Stevenson nodded, padding back to his stick and hat and shining the lantern to help his friend.
“What on earth came over you?” Symonds whispered harshly as they found their boots in the passageway and stooped to put them on.
“I don’t know. Honestly.”
“I thought you’d gone mad. Thank God we escaped with our lives.”
“Aye,” replied Stevenson. “But so did he.”

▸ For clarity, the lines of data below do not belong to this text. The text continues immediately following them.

section setFld
@[simp] theorem Blk.setFld_build (b : Blk) (o lo n v : Nat) : (b.setFld o lo n v).build = b.build := rfl
@[simp] theorem Blk.setFld_locked (b : Blk) (o lo n v : Nat) : (b.setFld o lo n v).locked = b.locked := rfl
@[simp] theorem Blk.setFld_time (b : Blk) (o lo n v : Nat) : (b.setFld o lo n v).time = b.time := rfl
@[simp] theorem Blk.setFld_free (b : Blk) (o lo n v : Nat) : (b.setFld o lo n v).free = b.free := rfl
@[simp] theorem Blk.setFld_dev (b : Blk) (o lo n v : Nat) : (b.setFld o lo n v).dev = b.dev := rfl
@[simp] theorem Blk.setFld_bad (b : Blk) (o lo n v : Nat) : (b.setFld o lo n v).bad = b.bad := rfl
@[simp] theorem Blk.setFld_host (b : Blk) (o lo n v : Nat) : (b.setFld o lo n v).host = b.host := rfl
@[simp] theorem Blk.setFld_wq (b : Blk) (o lo n v : Nat) : (b.setFld o lo n v).wq = b.wq := rfl
@[simp] theorem Blk.setFld_nextWr (b : Blk) (o lo n v : Nat) : (b.setFld o lo n v).nextWr = b.nextWr := rfl
@[simp] theorem Blk.setFld_inletQ (b : Blk) (o lo n v : Nat) : (b.setFld o lo n v).inletQ = b.inletQ := rfl
@[simp] theorem Blk.setFld_rings (b : Blk) (o lo n v : Nat) : (b.setFld o lo n v).rings = b.rings := rfl
@[simp] theorem Blk.setFld_cmds (b : Blk) (o lo n v : Nat) : (b.setFld o lo n v).cmds = b.cmds := rfl
@[simp] theorem Blk.setFld_nextCmd (b : Blk) (o lo n v : Nat) : (b.setFld o lo n v).nextCmd = b.nextCmd := rfl
@[simp] theorem Blk.setFld_dcache (b : Blk) (o lo n v : Nat) : (b.setFld o lo n v).dcache = b.dcache := rfl
@[simp] theorem Blk.setFld_fringLog (b : Blk) (o lo n v : Nat) : (b.setFld o lo n v).fringLog = b.fringLog := rfl
@[simp] theorem Blk.setFld_fringBase (b : Blk) (o lo n v : Nat) : (b.setFld o lo n v).fringBase = b.fringBase := rfl
@[simp] theorem Blk.setFld_eringLog (b : Blk) (o lo n v : Nat) : (b.setFld o lo n v).eringLog = b.eringLog := rfl
@[simp] theorem Blk.setFld_eringBase (b : Blk) (o lo n v : Nat) : (b.setFld o lo n v).eringBase = b.eringBase := rfl
@[simp] theorem Blk.setFld_evPath (b : Blk) (o lo n v : Nat) : (b.setFld o lo n v).evPath = b.evPath := rfl
@[simp] theorem Blk.setFld_faultPath (b : Blk) (o lo n v : Nat) : (b.setFld o lo n v).faultPath = b.faultPath := rfl
@[simp] theorem Blk.setFld_msgs (b : Blk) (o lo n v : Nat) : (b.setFld o lo n v).msgs = b.msgs := rfl
@[simp] theorem Blk.setFld_copies (b : Blk) (o lo n v : Nat) : (b.setFld o lo n v).copies = b.copies := rfl
@[simp] theorem Blk.setFld_advs (b : Blk) (o lo n v : Nat) : (b.setFld o lo n v).advs = b.advs := rfl
@[simp] theorem Blk.setFld_nextCopy (b : Blk) (o lo n v : Nat) : (b.setFld o lo n v).nextCopy = b.nextCopy := rfl
@[simp] theorem Blk.setFld_l2 (b : Blk) (o lo n v : Nat) : (b.setFld o lo n v).l2 = b.l2 := rfl
@[simp] theorem Blk.setFld_l1 (b : Blk) (o lo n v : Nat) : (b.setFld o lo n v).l1 = b.l1 := rfl
@[simp] theorem Blk.setFld_wcache (b : Blk) (o lo n v : Nat) : (b.setFld o lo n v).wcache = b.wcache := rfl
@[simp] theorem Blk.setFld_walks (b : Blk) (o lo n v : Nat) : (b.setFld o lo n v).walks = b.walks := rfl
@[simp] theorem Blk.setFld_xbad (b : Blk) (o lo n v : Nat) : (b.setFld o lo n v).xbad = b.xbad := rfl
@[simp] theorem Blk.setFld_ft (b : Blk) (o lo n v : Nat) : (b.setFld o lo n v).ft = b.ft := rfl
@[simp] theorem Blk.setFld_ftWait (b : Blk) (o lo n v : Nat) : (b.setFld o lo n v).ftWait = b.ftWait := rfl
@[simp] theorem Blk.setFld_invals (b : Blk) (o lo n v : Nat) : (b.setFld o lo n v).invals = b.invals := rfl
@[simp] theorem Blk.setFld_belay (b : Blk) (o lo n v : Nat) : (b.setFld o lo n v).belay = b.belay := rfl
@[simp] theorem Blk.setFld_belayed (b : Blk) (o lo n v : Nat) : (b.setFld o lo n v).belayed = b.belayed := rfl
@[simp] theorem Blk.setFld_rc (b : Blk) (o lo n v : Nat) : (b.setFld o lo n v).rc = b.rc := rfl
@[simp] theorem Blk.setFld_co (b : Blk) (o lo n v : Nat) : (b.setFld o lo n v).co = b.co := rfl
@[simp] theorem Blk.setFld_nulls (b : Blk) (o lo n v : Nat) : (b.setFld o lo n v).nulls = b.nulls := rfl
@[simp] theorem Blk.setFld_stalled (b : Blk) (o lo n v : Nat) : (b.setFld o lo n v).stalled = b.stalled := rfl
@[simp] theorem Blk.setFld_fences (b : Blk) (o lo n v : Nat) : (b.setFld o lo n v).fences = b.fences := rfl
@[simp] theorem Blk.setFld_nextFence (b : Blk) (o lo n v : Nat) : (b.setFld o lo n v).nextFence = b.nextFence := rfl
@[simp] theorem Blk.setFld_mig (b : Blk) (o lo n v : Nat) : (b.setFld o lo n v).mig = b.mig := rfl
@[simp] theorem Blk.setFld_cores (b : Blk) (o lo n v : Nat) : (b.setFld o lo n v).cores = b.cores := rfl
@[simp] theorem Blk.setFld_lx (b : Blk) (o lo n v : Nat) : (b.setFld o lo n v).lx = b.lx := rfl
@[simp] theorem Blk.setFld_anc (b : Blk) (o lo n v : Nat) : (b.setFld o lo n v).anc = b.anc := rfl
@[simp] theorem Blk.setFld_waiters (b : Blk) (o lo n v : Nat) : (b.setFld o lo n v).waiters = b.waiters := rfl
@[simp] theorem Blk.setFld_flags (b : Blk) (o lo n v : Nat) : (b.setFld o lo n v).flags = b.flags := rfl
@[simp] theorem Blk.setFld_pwr (b : Blk) (o lo n v : Nat) : (b.setFld o lo n v).pwr = b.pwr := rfl
@[simp] theorem Blk.setFld_sec (b : Blk) (o lo n v : Nat) : (b.setFld o lo n v).sec = b.sec := rfl
@[simp] theorem Blk.setFld_dbg (b : Blk) (o lo n v : Nat) : (b.setFld o lo n v).dbg = b.dbg := rfl
@[simp] theorem Blk.setFld_qrst (b : Blk) (o lo n v : Nat) : (b.setFld o lo n v).qrst = b.qrst := rfl
end setFld
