-- ==== Sys2Proof/Tests/Slice0.lean ====
section
/-! SUPPORT. Tests: the form checks refuse an ill-formed command each, small values worked out from the spec, and for every statement
with hypotheses a concrete state that meets them. -/
namespace Sys2Proof.Tests
set_option Elab.async false
open Sys2Proof Sys2Proof.Machine

/-! ### Commands that cannot reach the block -/

theorem test_wf_inletEmpty : (Instr.inletWrite 0 []).wellFormed = false := by decide
theorem test_wf_inletEnd : (Instr.inletWrite (2 ^ 46 - 1) [1, 2]).wellFormed = false := by decide
theorem test_wf_adapterEmpty : (Instr.adapterWrite 0 0 []).wellFormed = false := by decide
theorem test_wf_adapterLong : (Instr.adapterWrite 0 0 (List.replicate 4097 0)).wellFormed = false := by decide +kernel
theorem test_wf_half : (Instr.doorbell 0 .low (2 ^ 32)).wellFormed = false ∧ (Instr.doorbell 0 .high (2 ^ 32)).wellFormed = false ∧
    (Instr.doorbell 0 .full (2 ^ 32)).wellFormed = true ∧ (Instr.doorbell 0 .low (2 ^ 32 - 1)).wellFormed = true := by decide
theorem test_wf_halves : [Instr.ringEnable 0 .low (2 ^ 32), .ringDisable 0 .low (2 ^ 32), .cheadWrite 0 .low (2 ^ 32),
    .faultRingEnable .low (2 ^ 32), .eventRingEnable .low (2 ^ 32), .msiWrite 0 false .low (2 ^ 32), .inval .low (2 ^ 32),
    .rcEnWrite .low (2 ^ 32), .clrcnt .low (2 ^ 32), .waydisWrite 0 .low (2 ^ 32), .courierInWrite 0 .low (2 ^ 32), .iinv 0 .low (2 ^ 32),
    .dinv 0 .low (2 ^ 32), .seqCacheEnable 0 .low (2 ^ 32), .linkEnable 0 .low (2 ^ 32), .retrain 0 .low (2 ^ 32),
    .ckLxTaddrWrite .low (2 ^ 32), .ckLxTdata1Write .low (2 ^ 32), .goWrite .low (2 ^ 32), .dozeRequest .low (2 ^ 32),
    .napRequest .low (2 ^ 32), .runRequest .low (2 ^ 32), .blockReset .low (2 ^ 32), .haltreq 0 .low (2 ^ 32), .dbgStep 0 .low (2 ^ 32),
    .wake .low (2 ^ 32)].all (fun i => !i.wellFormed) = true := by decide
theorem test_wf_free : (Instr.advert 0 1 false 0 0 [1, 2, 3, 4]).wellFormed = false ∧
    (Instr.resync 0 0 0 [1, 2, 3, 4, 5, 6] 0).wellFormed = false := by decide
theorem test_wf_walk : (Instr.walkComplete 0 0 [.poison, .poison, .poison, .poison] false).wellFormed = false := by decide
theorem test_wf_view : [Instr.lookupPool 0 { blocks := [(1, .error), (1, .poison)] }, .commandStart 0 { blocks := [(1, .error), (1, .poison)] },
    .chainStart 0 { blocks := [(1, .error), (1, .poison)] }, .entryApply 0 { blocks := [(1, .error), (1, .poison)] }].all
      (fun i => !i.wellFormed) = true := by decide

/-! ### States to test on -/

/-- A machine with a block and an empty queue. -/
def st (b : Blk) : State := { blk := b, pending := [] }

/-- The block a step leaves, the reset block where it stops. -/
def after (o : Out) : Blk :=
  match o with
  | .next s => s.blk
  | _ => {}

/-- A running task context whose word's slot A holds NOP. -/
def task0 : Task :=
  { st := .running, cmd := some 7, prog := true, slotA := some .nop, pc := 0x40
    g := [(1, 5), (2, 0xFFFFFFFFFFFFFFFF), (3, 0x8000000000000000), (4, 0x1000)] }

/-- A block whose core 0 runs a task context for command 7 of ring 3. -/
def seqBlk (x : Task) : Blk :=
  { cores := [(0, { tasks := [(0, x)] })], cmds := [{ id := 7, ring := 3, phase := .held 0 0 }] }

/-- A translation of the first GiB of context 3, to device memory or to the host's. -/
def page (dev : Bool) : Tlb := { ctx := 3, gran := 0, big := false, pa := 0, dev := dev, memtype := 0, cr := 0, w := true, d := true }

/-- The same block with context 3 enabled and its first GiB translated; the attached memory has 4 GiB. -/
def memBlk (x : Task) (dev : Bool) : Blk := (({ seqBlk x with l2 := [page dev] } : Blk).setReg 0x40018 1).setReg 0x30040 4

/-! ### Sequencer -/

/-- g1 = 5, g2 = −1, g3 = −2^63. -/
theorem test_add_wraps : ((after (exec (.add ⟨0, 0, .b⟩ 5 1 2) (st (seqBlk task0)))).task 0 0).gr 5 = 4 := by decide +kernel
theorem test_sra_sign : ((after (exec (.sra ⟨0, 0, .b⟩ 5 3 1) (st (seqBlk task0)))).task 0 0).gr 5 = 0xFC00000000000000 := by decide +kernel
theorem test_slt_signed : ((after (exec (.slt ⟨0, 0, .b⟩ 5 2 1) (st (seqBlk task0)))).task 0 0).gr 5 = 1 ∧
    ((after (exec (.sltu ⟨0, 0, .b⟩ 5 2 1) (st (seqBlk task0)))).task 0 0).gr 5 = 0 := by decide +kernel
theorem test_mul_signed : ((after (exec (.mul ⟨0, 0, .b⟩ 2 1) (st (seqBlk task0)))).task 0 0).prods = [0xFFFFFFFFFFFFFFFFFFFFFFFFFFFFFFFB] := by
  decide +kernel
theorem test_jal_link : ((after (exec (.jal ⟨0, 0, .b⟩ 5 (-1)) (st (seqBlk task0)))).task 0 0).pc = 0x30 ∧
    ((after (exec (.jal ⟨0, 0, .b⟩ 5 (-1)) (st (seqBlk task0)))).task 0 0).gr 5 = 0x50 := by decide +kernel
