-- ==== Sys2Proof/Syntax.lean ====
section
/-! DEFINITION. The instructions of the D16: one constructor per row of spec/opcode_table.json.
Three kinds of row: steps of the device, the host and the management that no program word encodes (their arguments name
what they act on and carry what comes from outside the package), instructions of groups, and instructions of barges. -/

namespace Sys2Proof

/-- The fields of a base word with LEN 00 (R84). -/
structure BaseForm where
  /-- guard negate, bit [11] -/
  neg : Bool
  /-- guard, bits [10:8]: 0 to 6 name a predicate, 7 is always -/
  guard : BitVec 3
  /-- destination, bits [17:12] -/
  d : BitVec 6
  /-- source A, bits [23:18] -/
  a : BitVec 6
  /-- source B, bits [29:24] -/
  b : BitVec 6
  deriving DecidableEq, Repr

/-- The fields of the extended forms (R85), and of a base word with a literal (LEN 10), whose register fields stand here
as the operand names they mean (R95). -/
structure ExtForm where
  /-- base word followed by a literal (LEN 10) -/
  short : Bool
  neg : Bool
  guard : BitVec 3
  /-- type code, minor [15:12] (R86) -/
  ty : BitVec 4
  /-- destination operand name -/
  d : BitVec 11
  /-- source A operand name, or a plain number where the instruction says so -/
  a : BitVec 11
  /-- source B operand name -/
  b : BitVec 11
  /-- source C operand name -/
  c : BitVec 11
  /-- modifiers, word 1 [31:22] (R87) -/
  mods : BitVec 10
  /-- precondition mask, word 2 [31:16] (R88) -/
  mask : BitVec 16
  /-- output-token valid, word 2 [15] -/
  outv : Bool
  /-- output token, word 2 [14:11] -/
  out : BitVec 4
  /-- the literal, where the form has one (R82) -/
  lit : Option (BitVec 64)
  deriving DecidableEq, Repr

/-- The fields of a barge word (R268). -/
structure BargeForm where
  d : BitVec 4
  a : BitVec 4
  b : BitVec 4
  /-- bit [45]: the immediate replaces register B -/
  i : Bool
  /-- opcode-specific control, bits [44:32] -/
  x : BitVec 13
  /-- immediate, displacement or mask, bits [31:0] -/
  imm : BitVec 32
  deriving DecidableEq, Repr

/-- What a peer package asks of an export window (R361). -/
inductive PodKind where
  /-- a load (`rld`) -/
  | read
  /-- a store (`put`) -/
  | write
  /-- the 8-byte counter add of a put (R366) -/
  | counter
  /-- an atomic (`ratom`): op code of R214 and type code of R86 -/
  | atomic (op ty : Nat)
  deriving DecidableEq, Repr

/-- An incoming request of a peer (R361). -/
structure PodRequest where
  peer : Nat
  kind : PodKind
  /-- window offset, bits [37:0] of the space-5 address -/
  off : Nat
  /-- bytes, 1 to 256 -/
  size : Nat
  /-- data, operand or addend, little-endian -/
  data : Nat
  /-- compare value of `.cas` -/
  cmp : Nat
  /-- store mode: true is `.ga` -/
  ga : Bool
  /-- the station it comes in by, and the check values of its sectors as they cross (R360) -/
  station : Nat
  checks : List Nat
  deriving DecidableEq, Repr

/-- What comes back from peers for a lane: its bytes, little-endian, and the check values of their sectors as they cross (R360). -/
structure FarData where
  data : Nat
  checks : List Nat
  deriving DecidableEq, Repr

They made their way to the top of the street just as a single fellow driving a rough cart rattled around the corner. Hurrying westward, hoping that their hansom still waited for them, they left the carter to find his own dark way down to the bottom of Berner Street.
19
O my poor old Harry Jekyll, if ever I read Satan’s signature upon a face, it is on that of your new friend.
—GABRIEL JOHN UTTERSON
THE TIMES
/> MONDAY, 1 OCTOBER 1888
Two more murders must now be added to the black list of similar crimes of which the East-end of London has very lately been the scene. The circumstances of both of them bear a close resemblance to those of the former atrocities. The victim in both has been a woman. In neither can robbery have been the motive, nor can the deed be set down as the outcome of an ordinary street brawl. Both have unquestionably been murders deliberately planned, and carried out by the hand of some one who has been no novice to the work. It was early yesterday morning that the bodies of the two women were discovered, at places within a quarter of an hour’s walk of one another, and at intervals of somewhat less than an hour. The first body was found lying in a yard in Berner-street, a low thoroughfare running out of the Commercial-road. The discovery was made about 1 o’clock in the early morning by a carter, who was entering the yard to put up his cart. The body was that of a woman with a deep gash on the throat, running almost from ear to ear. She was quite dead, but the corpse was still warm, and in the opinion of the medical experts, who were promptly summoned to the place, the deed of blood must have been done not many minutes before. The probability seems to be that the murderer was interrupted by the arrival of the carter, and that he made his escape unobserved, under the shelter of the darkness, which was almost total at the spot. The body has been identified as that of ELIZABETH STRIDE, a widow according to one account, according to another a woman living apart from her husband, and by all accounts belonging to the “unfortunate” class. Her movements have been traced up to a certain point. She left her house in Dean-street, Spitalfields, between 6 and 7 o’clock on Saturday evening, saying that she was not going to meet any one in particular. From that hour there is nothing certainly known about her up to the time at which her body was found, lifeless indeed, but not otherwise mutilated than by the gash in the throat, which had severed the jugular vein and must have caused instantaneous death.